• [Information provided]
-*-*-
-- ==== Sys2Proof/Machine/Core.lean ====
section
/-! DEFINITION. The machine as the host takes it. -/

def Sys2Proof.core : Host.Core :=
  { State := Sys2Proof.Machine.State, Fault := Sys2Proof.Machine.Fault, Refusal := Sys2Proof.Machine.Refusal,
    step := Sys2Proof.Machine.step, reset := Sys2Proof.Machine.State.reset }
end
-*-*-
• [Required work] Set down exactly, and only, the lines from the one containing "takes it. -/" through the final line of the entries above.

• [Task answer]
/-! DEFINITION. The machine as the host takes it. -/

def Sys2Proof.core : Host.Core :=
  { State := Sys2Proof.Machine.State, Fault := Sys2Proof.Machine.Fault, Refusal := Sys2Proof.Machine.Refusal,
    step := Sys2Proof.Machine.step, reset := Sys2Proof.Machine.State.reset }
end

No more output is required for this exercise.